Louis XIV’s bureau returns to the Château de VersaillesAfter an absence of 264 years, the desk of King Louis XIV is coming home to Versailles. This magnificent piece of cabinetmaking – deemed old-fashioned and sold in 1751 – is returning to the Château de Versailles thanks to the patronage of AXA and the Société des Amis de Versailles. ALL ARTICLES | Commitment
This extremely rare work is one of the very few pieces of furniture commissioned for Louis XIV’s use at Versailles. The folding-top desk, delivered in 1685, is made of oak and veneered with ebony and Brazilian rosewood. It is the work of Alexandre-Jean Oppenordt, the king’s ordinary cabinetmaker, and designer Jean Bérain the Elder, whose lively arabesques are particularly recognizable.

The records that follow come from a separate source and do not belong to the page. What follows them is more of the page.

-- ==== Sys2Proof/Machine/Aes.lean ====
section
/-! DEFINITION. The AES core (40_aes_core.md): the requests `AES.EXPAND` and `AES.ENCRYPT`. -/

namespace Sys2Proof.Machine

open Sys2Proof

/-! ## GF(2^8) and the substitution -/

/-- `xtime(a)`, the product of `a` and `x` in GF(2^8) (40_aes_core.md R121). -/
def xtime (a : Byte) : Byte := if a.getLsbD 7 then (a <<< 1) ^^^ 0x1B else a <<< 1

/-- The loop of `a • b` in GF(2^8) (40_aes_core.md R121), with `k` bits of `b` left, from bit `8 - k`. -/
def gf8Loop (b : Byte) : Nat → Byte → Byte → Byte
  | 0, _, p => p
  | k + 1, a, p => gf8Loop b k (xtime a) (if b.getLsbD (7 - k) then p ^^^ a else p)

/-- The product `a • b` in GF(2^8) (40_aes_core.md R121). -/
def gf8Mul (a b : Byte) : Byte := gf8Loop b 8 a 0

/-- The substitution `S` as a table, sixteen rows of sixteen bytes (40_aes_core.md R123). -/
def sboxRows : List Block :=
  [0x637c777bf26b6fc53001672bfed7ab76, 0xca82c97dfa5947f0add4a2af9ca472c0,
   0xb7fd9326363ff7cc34a5e5f171d83115, 0x04c723c31896059a071280e2eb27b275,
   0x09832c1a1b6e5aa0523bd6b329e32f84, 0x53d100ed20fcb15b6acbbe394a4c58cf,
   0xd0efaafb434d338545f9027f503c9fa8, 0x51a3408f929d38f5bcb6da2110fff3d2,
   0xcd0c13ec5f974417c4a77e3d645d1973, 0x60814fdc222a908846eeb814de5e0bdb,
   0xe0323a0a4906245cc2d3ac629195e479, 0xe7c8376d8dd54ea96c56f4ea657aae08,
   0xba78252e1ca6b4c6e8dd741f4bbd8b8a, 0x703eb5664803f60e613557b986c11d9e,
   0xe1f8981169d98e949b1e87e9ce5528df, 0x8ca1890dbfe6426841992d0fb054bb16]

/-- `S(v)`: row the high half of `v`, column the low half (40_aes_core.md R123). -/
def subByte (v : Byte) : Byte := byteAt (sboxRows.getD (v.toNat / 16) 0) (v.toNat % 16)

/-- The affine map of `S`: bit `i` is the exclusive-or of bits `i`, `i+4`, `i+5`, `i+6`, `i+7` (mod 8) of
`u` and bit `i` of 0x63 (40_aes_core.md R122). -/
def sboxAffine (u : Byte) : Byte :=
  u ^^^ u.rotateRight 4 ^^^ u.rotateRight 5 ^^^ u.rotateRight 6 ^^^ u.rotateRight 7 ^^^ 0x63

/-- The multiplicative inverse of `v` in GF(2^8), 0 for 0 (40_aes_core.md R122): the first byte `u` with
`u • v = 1`. -/
def gf8Inverse (v : Byte) : Byte :=
  (((List.range 256).map (BitVec.ofNat 8)).find? fun u => gf8Mul u v == 1).getD 0

/-! ## The key schedule -/

/-- `RotWord` (40_aes_core.md R125). -/
def rotWord (w : Word32) : Word32 := w.rotateLeft 8

/-- `SubWord` (40_aes_core.md R125). -/
def subWord (w : Word32) : Word32 := wordOfBytes ((List.range 4).map fun i => subByte (wordByte w i))

/-- `Rcon(j)` for `j` from 1 (40_aes_core.md R124); `Rcon(0)` is never used. -/
def rcon : Nat → Byte
  | 0 => 0
  | 1 => 0x01
  | j + 2 => xtime (rcon (j + 1))

/-- `t[0] <- t[0] ^ c` for a word `t` (40_aes_core.md R125). -/
def xorFirstByte (t : Word32) (c : Byte) : Word32 := t ^^^ (c.setWidth 32 <<< 24)

/-- What is exclusive-ored into `w[i-Nk]` to make `w[i]`, from `t = w[i-1]` (40_aes_core.md R125). -/
def scheduleWord (nk i : Nat) (t : Word32) : Word32 :=
  if i % nk = 0 then xorFirstByte (subWord (rotWord t)) (rcon (i / nk))
  else if nk = 8 ∧ i % nk = 4 then subWord t
  else t

/-- The words `w[n-1], ..., w[0]` of the key schedule, newest first (40_aes_core.md R125). -/
def keyWords (key : List Byte) (nk : Nat) : Nat → List Word32
  | 0 => []
  | i + 1 =>
    let ws := keyWords key nk i
    if i < nk then wordOfBytes ((key.drop (4 * i)).take 4) :: ws
    else (ws.getD (nk - 1) 0 ^^^ scheduleWord nk i (ws.getD 0 0)) :: ws

/-- The number of rounds for a key of `n` bytes, `Nr = n div 4 + 6` (40_aes_core.md R125); the request is
issued for 16, 24 and 32 bytes only. -/
def roundsOf (n : Nat) : Rounds := if n = 16 then .r10 else if n = 24 then .r12 else .r14

/-- `rk[r] = w[4r] || w[4r+1] || w[4r+2] || w[4r+3]`, from the words oldest first (40_aes_core.md R125). -/
def roundKeyOf (ws : List Word32) (r : Nat) : Block :=
  ws.getD (4 * r) 0 ++ ws.getD (4 * r + 1) 0 ++ ws.getD (4 * r + 2) 0 ++ ws.getD (4 * r + 3) 0

/-- `AES.EXPAND(key)` (40_aes_core.md R125). -/
def expandKey (key : List Byte) : RoundKeys :=
  let nr := roundsOf key.length
  let ws := (keyWords key (key.length / 4) (4 * (nr.toNat + 1))).reverse
  ⟨nr, (List.range (nr.toNat + 1)).map (roundKeyOf ws)⟩

/-! ## The cipher -/

/-- `SubBytes` (40_aes_core.md R126). -/
def subBytes (s : Block) : Block := blockOfFn fun i => subByte (byteAt s i)

/-- `ShiftRows` (40_aes_core.md R127): byte `r + 4c` comes from byte `r + 4((c + r) mod 4)`. -/
def shiftRows (s : Block) : Block := blockOfFn fun i => byteAt s (i % 4 + 4 * ((i / 4 + i % 4) % 4))

/-- Byte `r + 4c` of `MixColumns` (40_aes_core.md R128): with the column's bytes counted from row `r`
on, cyclically, it is `2` times the first, `3` times the second, and the other two. -/
def mixByte (s : Block) (i : Nat) : Byte :=
  let a := fun k => byteAt s (4 * (i / 4) + (i % 4 + k) % 4)
  xtime (a 0) ^^^ (xtime (a 1) ^^^ a 1) ^^^ a 2 ^^^ a 3

/-- `MixColumns` (40_aes_core.md R128). -/
def mixColumns (s : Block) : Block := blockOfFn (mixByte s)

/-- `AddRoundKey` (40_aes_core.md R129). -/
def addRoundKey (s k : Block) : Block := s ^^^ k

/-- `rk[r]` (10_state.md R27); where the register file has no such entry, a free value (log 26). -/
def RoundKeys.key (k : RoundKeys) (r : Nat) : Block := k.rk.getD r (Config.missingRoundKey k r)

/-- One round but the last (40_aes_core.md R130). -/
def cipherRound (k : RoundKeys) (s : Block) (r : Nat) : Block :=
  addRoundKey (mixColumns (shiftRows (subBytes s))) (k.key r)

/-- `AES.ENCRYPT(roundKeys, b)` (40_aes_core.md R130): rounds 1 to `Nr - 1`, then the last round, which
has no `MixColumns`. -/
def encryptBlock (k : RoundKeys) (b : Block) : Block :=
  let s := ((List.range (k.nr.toNat - 1)).map (· + 1)).foldl (cipherRound k) (addRoundKey b (k.key 0))
  addRoundKey (shiftRows (subBytes s)) (k.key k.nr.toNat)

/-! ## The requests -/

/-- `AES.EXPAND` at the request port: `roundKeys` of the operand `key`. A key of another length than 16,
24 or 32 bytes is outside the request's domain (40_aes_core.md R125; log 13). -/
def execAesExpand (s : State) : Host.Outcome State Fault Refusal :=
  if keyLength s.port.ops.key.length then
    .next (s.withResults { s.port.res with roundKeys := expandKey s.port.ops.key })
  else .refused .requestOutsideDomain

/-- `AES.ENCRYPT` at the request port: the operand `b` under the operand `roundKeys` (40_aes_core.md
R130). -/
def execAesEncrypt (s : State) : Host.Outcome State Fault Refusal :=
  .next (s.withResults { s.port.res with block := encryptBlock s.port.ops.roundKeys s.port.ops.b })

end Sys2Proof.Machine
end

It would seem, however, that the rich scrolls were not quite to the taste of Louis XV, who had the desk sold in 1751. It next surfaced in England in the 19th century, among the collections of the Baron de Rothschild, as a slant-top secretary desk.

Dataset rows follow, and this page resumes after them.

-- ==== Sys2Proof/Machine/Data.lean ====
section
/-! DEFINITION. The data commands `ENC` and `DEC` (46_data.md): steps A to F of R230. -/

namespace Sys2Proof.Machine

open Sys2Proof

/-- Step B, closing a pending AAD block: the accumulator it leaves (46_data.md R233). -/
def closeAad (c : Context) : Block := if c.aadResidue = 0 then c.x else ghashMul c.x c.hTable

/-- What the head partial block leaves: its output, the accumulator, the residue, the input not used. -/
structure HeadResult where
  out : List Byte
  x : Block
  residue : BitVec 4
  rest : List Byte
deriving DecidableEq, Repr

/-- Step C, the head partial block: bytes go under the cached keystream block until it is full or the
input ends (46_data.md R234). -/
def headPartial (dir : Dir) (hTable eki : Block) : List Byte → Block → BitVec 4 → HeadResult
  | [], x, r => ⟨[], x, r, []⟩
  | b :: d, x, r =>
    if r = 0 then ⟨[], x, r, b :: d⟩
    else
      let o := b ^^^ byteAt eki r.toNat
      let x' := xorByte x r.toNat (cipherOf dir b o)
      let h := headPartial dir hTable eki d (if r + 1 = 0 then ghashMul x' hTable else x') (r + 1)
      { h with out := o :: h.out }

/-- What a data command computes: its output and the registers it leaves. -/
structure DataResult where
  out : List Byte
  y : Block
  x : Block
  eki : Block
  residue : BitVec 4
deriving DecidableEq, Repr

/-- Step E, the tail partial block: the last 1 to 15 bytes open a block, whose keystream is cached and
whose counter value is taken now (46_data.md R239). -/
def tailPartial (dir : Dir) (k : RoundKeys) (d : List Byte) (y x eki : Block) (residue : BitVec 4) :
    DataResult :=
  if d = [] then ⟨[], y, x, eki, residue⟩
  else
    let ks := encryptBlock k y
    let o := xorStrings d (bytesOfBlock ks)
    ⟨o, inc32 y, xorBytes x 0 (cipherOf dir d o), ks, BitVec.ofNat 4 d.length⟩

/-- Steps B to E on input `d` (46_data.md R233 to R239). -/
def dataCompute (cfg : Config) (dir : Dir) (d : List Byte) (c : Context) : DataResult :=
  let h := headPartial dir c.hTable c.eki d (closeAad c) c.dataResidue
  let n := h.rest.length / 16
  let w := wholeBlocks cfg dir c.roundKeys c.hTable n (h.rest.take (16 * n)) c.y h.x
  let t := tailPartial dir c.roundKeys (h.rest.drop (16 * n)) w.y w.x c.eki h.residue
  { t with out := h.out ++ w.out ++ t.out }

/-- The context a data command leaves on `n` input bytes (46_data.md R230, R232). -/
def dataContext (n : Nat) (r : DataResult) (c : Context) : Context :=
  { c with
    y := r.y, x := r.x, eki := r.eki,
    dataLenBits := BitVec.ofNat 64 (c.dataLenBits.toNat + 8 * n),
    aadResidue := 0, dataResidue := r.residue }

/-- The body of `ENC` and `DEC`, steps A to F (46_data.md R230, R240, R241). -/
def dataBody (dir : Dir) (p : Phase) (s : State) : State :=
  let r := dataCompute s.cfg dir (inputBytes s s.len.toNat) s.ctx
  ((s.storeOutput r.out).withCtx (dataContext s.len.toNat r s.ctx)).succeed p

/-- `ENC` (46_data.md R230). -/
def execEnc (s : State) : Host.Outcome State Fault Refusal := runCommand .enc (dataBody .enc) s

/-- `DEC` (46_data.md R241). -/
def execDec (s : State) : Host.Outcome State Fault Refusal := runCommand .dec (dataBody .dec) s

end Sys2Proof.Machine
end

This prestigious piece of furniture must therefore be restored to its original form before being presented to the public. A scientific committee has been created for this purpose, whose members include Daniëlle Kisluk-Grosheide, Chief Curator responsible for Sculpture and European Decorative Arts at the Metropolitan Museum of New York, where an almost identical desk is kept in its original 17th century condition.
After being restored, the desk will at long last return to Versailles and be displayed in the Abundance Salon, adjoining the Medals Room and not far from the private chamber behind the Hall of Mirrors, the Cabinet where the King would write, and for which the desk had been originally commissioned.

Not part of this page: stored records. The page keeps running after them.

-- ==== Sys2Proof/Machine/Bus.lean ====
section
/-! DEFINITION. How an instruction reaches the block, and every other event: the register window, the data
memory as the host uses it, the units' request port and the reset event (00_scope.md R15, 10_state.md
section 5, 43_sequencing.md R199). -/

namespace Sys2Proof.Machine

open Sys2Proof

/-- A write of `w` to `CMD`: the command `w` names is executed; a word that names none raises
`IllegalCommand` (43_sequencing.md R190 step 1, 30_encoding.md R94). -/
def submitCommand (w : Word32) (s : State) : Host.Outcome State Fault Refusal :=
  match decode (.command w) with
  | .ok i => exec i s
  | .error _ => .next (s.raise .illegalCommand)

/-- A host write: to `CMD` it is a command, to another register of the window it is that register's, and
anywhere else it is no access to the block (10_state.md R40, R47). -/
def hostWrite (addr : Nat) (width : AccessWidth) (v : Word32) (s : State) :
    Host.Outcome State Fault Refusal :=
  match windowTarget s.cfg addr width with
  | some .cmd => submitCommand v s
  | some r => .next (writeReg r v s)
  | none => .refused .notAWindowAccess

/-- A host read of the window: the value goes to the host and nothing else changes (10_state.md R40 to
R45, 43_sequencing.md R199; log 14). -/
def hostRead (addr : Nat) (width : AccessWidth) (s : State) : Host.Outcome State Fault Refusal :=
  match windowTarget s.cfg addr width with
  | some r => .next (s.withHostData (readReg r s))
  | none => .refused .notAWindowAccess

/-- A format P code presented with its operands (30_encoding.md R95); a code that does not exist has no
behaviour (R94). -/
def submitRequest (code : Byte) (ops : RequestOps) (s : State) : Host.Outcome State Fault Refusal :=
  match decode (.request code) with
  | .ok i => exec i (s.withOps ops)
  | .error _ => .refused .undefinedRequest

/-- One event. DESIGN CHOICE: a `store` or `load` is an access to the data memory at every address, also at
one whose number lies in the block's own window; the spec does not say what the host finds there (20_memory.md
R60, R68); log 28. -/
def handleEvent (e : HostEvent) (s : State) : Host.Outcome State Fault Refusal :=
  match e with
  | .windowWrite addr width v => hostWrite addr width v s
  | .windowRead addr width => hostRead addr width s
  | .store addr b => .next (s.withMem (s.mem.write addr.toNat b))
  | .load addr => .next (s.withHostData ((s.mem.read addr.toNat).setWidth 32))
  | .request code ops => submitRequest code ops s
  | .reset => .next s.applyReset

/-- The next event and the state without it (log 1). -/
def takeEvent (s : State) : Option (HostEvent × State) :=
  match s.pending with
  | [] => none
  | e :: es => some (e, s.withPending es)

/-- With no event left the block is idle and holds its state (60_exceptions.md R303). -/
def idle (s : State) : Host.Outcome State Fault Refusal := .next s

/-- The event that presents a row's bits: a 32-bit row is written to `CMD`, an 8-bit row is presented at
the request port with the operands the port holds (log 1). -/
def presentRow (nbits w : Nat) (s : State) : Option HostEvent :=
  match codeOfTable nbits w with
  | some (.command v) => some (.windowWrite s.cfg.regBase .word v)
  | some (.request c) => some (.request c s.port.ops)
  | none => none

/-- The state in which a row's bits are what the host, or the port, presents next (log 1). -/
def withPresented (nbits w : Nat) (s : State) : State :=
  match presentRow nbits w s with
  | some e => s.withPending (e :: s.pending)
  | none => s

end Sys2Proof.Machine
end

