-- ==== Sys2Proof/Machine/Step.lean ====
section
/-! DEFINITION. One step: the next event of the host is taken and handled; with none left the block is
idle. -/

namespace Sys2Proof.Machine

open Sys2Proof

/-- One step of the machine (log 1). -/
def step (s : State) : Host.Outcome State Fault Refusal :=
  match takeEvent s with
  | none => idle s
  | some (e, t) => handleEvent e t

/-- `s` with the instruction whose bits are `w` presented as the very next event (log 1). -/
def State.withFetchWord (s : State) (nbits w : Nat) : State := withPresented nbits w s

end Sys2Proof.Machine
end

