/-- No register is read before it is written (10_state.md R55, 43_sequencing.md R197): two states that are
alike but for context registers that hold nothing yet, or nothing any more, step alike; so no command
sequence tells what an unspecified register held. -/
def Obligations.UnwrittenRegistersUnobservable : Prop :=
  ∀ s t : State, alike s t → alikeOutcome (step s) (step t)

/-! ## Whole messages -/

/-- Round trip (47_finish.md R267): for every key, IV, AAD and plaintext that a sender encrypts and whose tag
its `FINISH` writes, a receiver under the same key, IV and AAD decrypts the ciphertext to the plaintext, and
then its `VERIFY` of any `LEN` from 1 to 16 matches when the bytes at `SRC` are the tag's first `LEN`, and
reports `AuthenticationFailure` when one of them differs. Every string may be empty but the key and IV, so
an empty plaintext with AAD has a verifiable tag. -/
def Obligations.RoundTripVerifies : Prop :=
  ∀ (key iv aad plain cipher tag plain' : List Byte) (s t r d u : State),
    sent key iv aad plain cipher tag s t → received key iv aad cipher plain' r d → handedOn d u →
    1 ≤ u.len.toNat → u.len.toNat ≤ 16 → usable u.cfg ⟨u.src.toNat, u.len.toNat, .read⟩ →
    plain' = plain ∧
    ∃ v, exec .verify u = .next v ∧
      if u.mem.readBytes u.src.toNat u.len.toNat = tag.take u.len.toNat then v.err = .ok ∧ v.matched = true
      else v.err = .authenticationFailure ∧ v.matched = false

/-- Tamper detection (47_finish.md R267): a receiver of a message in which `e` has been exclusive-ored into
one byte of the AAD or of the ciphertext, and nothing else, has its full `VERIFY` of the true tag match
exactly when `H` annihilates the difference: the block with `e` at that byte's place, multiplied by `H` once
for its own block, once for each block after it, and once for the length block, is 0. -/
def Obligations.TamperedByteShowsUnlessAnnihilated : Prop :=
  ∀ (key iv aad aad' plain cipher cipher' tag plain' : List Byte) (s t r d u : State) (j later : Nat)
      (e : Byte),
    sent key iv aad plain cipher tag s t → received key iv aad' cipher' plain' r d → handedOn d u →
    (j < aad.length ∧ aad' = aad.modify j (fun b => b ^^^ e) ∧ cipher' = cipher ∧
        later = blockCount aad - j / 16 + blockCount cipher ∨
      j < cipher.length ∧ aad' = aad ∧ cipher' = cipher.modify j (fun b => b ^^^ e) ∧
        later = blockCount cipher - j / 16) →
    u.len = 16 → usable u.cfg ⟨u.src.toNat, 16, .read⟩ → u.mem.readBytes u.src.toNat 16 = tag →
    ∃ v, exec .verify u = .next v ∧
      (v.matched = true ↔
        (fun x => gmul x (encryptBlock (expandKey key) 0))^[later + 1] (e.setWidth 128 <<< (120 - 8 * (j % 16))) = 0)
end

AXA is proud to contribute to enhancing the collections of the Public Establishment of Versailles. AXA, the only corporate partner in the transaction, was joined by the Société des Amis du Château de Versailles in acquiring this desk for the Public Establishment of Versailles. It is an immense source of satisfaction for AXA to be returning this exceptional work, which perfect illustrates late 17th century cabinetmaking, to the setting for which it was originally destined.